I lost all respect for this show when they had the archery challenge. They gave both teams a bow and some arrows and told them to practice for the next day’s contest. And they did! Really, Survivor contestants?! That’s the best you could come up with? I would have pointed my newly-acquired weapon at the camera-man and announced my ransom demands.

Here’s how I would play this game. I would explore under cover of night, searching for the opposing team’s camp. Once it had been located, I would sneak back with my compatriots and some improvised weapons. We would then proceed to beat the crap out of them and tie them to trees. That way, the next day Jeff Probst could look all confused when the other team didn’t show up and he had to announce us the winner.
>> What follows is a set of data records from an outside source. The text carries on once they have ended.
-- ==== Sys2Proof/Machine/Requests.lean ====
section
/-! DEFINITION. How a command runs on the state, and how the request-taking part takes a request, hands it to its
owning block and answers it (R187 to R189). -/

namespace Sys2Proof.Machine

/-! ## Running a command -/

/-- The command's effect on the part; while the reset input is low the part stays in reset and takes nothing
(R195). The queue of waiting commands is not touched. -/
def State.run (s : State) (f : Device → Device) : Host.Outcome State Fault Refusal :=
  if s.dev.inReset then .next s else .next { s with dev := f s.dev }

/-- A command on one of `n` like things; a number that names none of them is a fault. -/
def State.runAt (s : State) (n i : Nat) (e : Fault) (f : Fin n → Device → Device) :
    Host.Outcome State Fault Refusal :=
  if h : i < n then s.run (f ⟨i, h⟩) else .fault e

/-! ## Answers -/

/-- What the owning block answers: a reply code and the reply fields. -/
structure Answer where
  code   : ReplyCode
  fields : List Byte
  deriving DecidableEq, Repr

/-- A request carried out: the part after it, and its answer, or none while a walk is in flight (R188). -/
abbrev Carried := Device × Option Answer

def answer (d : Device) (c : ReplyCode) (fields : List Byte := []) : Carried := (d, some { code := c, fields := fields })

/-- A refusal changes nothing. -/
def refuse (d : Device) (c : ReplyCode) : Carried := answer d c

def malformed (d : Device) : Carried := refuse d .refusedMalformed

/-- DONE, or DONE-CLAMPED if a value was brought to a limit. -/
def doneOr (clamped : Bool) : ReplyCode := if clamped then .doneClamped else .done

/-! ## Taking and answering -/

/-- The reply FIFO has room when its replies, plus one for a reserved place, are below 4 (R187). -/
def Trunk.replyRoom (t : Trunk) : Bool := t.replies.length + bit t.inProgress.isSome < Config.fifoDepth

/-- The request that may be taken now: the head of the FIFO, if none is in progress, taking is not closed and the
reply FIFO has room (R188). -/
def Trunk.takeable (t : Trunk) : Option Request :=
  if t.inProgress.isNone && !t.takingClosed && t.replyRoom then t.requests.head? else none

/-- The request leaves the FIFO and is in progress; a reply place is reserved (R188). -/
def Device.begin (d : Device) (r : Request) : Device :=
  d.updTrunk fun t => { t with requests := t.requests.tail, inProgress := some r }

/-- The reply is appended in the reserved place and no request is in progress any more (R188, R189). -/
def Device.reply (d : Device) (a : Answer) : Device :=
  d.updTrunk fun t =>
    match t.inProgress with
    | none => t
    | some r =>
      { t with
        replies := t.replies ++ [{ tag := r.tag, request := r.replyCode, code := a.code, fields := a.fields }]
        inProgress := none }

/-- A carried-out request is answered, unless it is still in progress. -/
def Carried.finish (c : Carried) : Device :=
  match c.2 with
  | some a => c.1.reply a
  | none => c.1

/-- The head of the request FIFO is taken, if it may be and is one of those the row stands for, and carried out by
`carry`, which is given its fields. Otherwise the row is not a step of the part now, and nothing happens
(notes/assumptions/4.md). -/
def Device.take (mine : Request → Bool) (carry : List Byte → Device → Carried) (d : Device) : Device :=
  match d.trunk.takeable with
  | some r => if mine r then (carry r.fields (d.begin r)).finish else d
  | none => d

/-- The request's code is `n`. -/
def Request.is (n : Nat) (r : Request) : Bool := r.code? == some n

/-- A row that stands for all requests of one code. -/
def State.takeCode (s : State) (code : Nat) (carry : List Byte → Device → Carried) :
    Host.Outcome State Fault Refusal :=
  s.run (Device.take (Request.is code) carry)

end Sys2Proof.Machine
end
And God help anyone who even thought about voting me off the island! I’d vote them off first, with “extreme prejudice.”

I think, ultimately, this is why “reality TV” doesn’t work for me. It’s really “contrived TV”. That, and I don’t have cable.

Friday, August 21, 2009

Inglorious Basterds

This is not a review of Inglorious Basterds, Quentin Tarantino's latest film, so you can relax. No, this is my speculation about the movie before I see it. See, I'm of two minds about seeing a Tarantino movie.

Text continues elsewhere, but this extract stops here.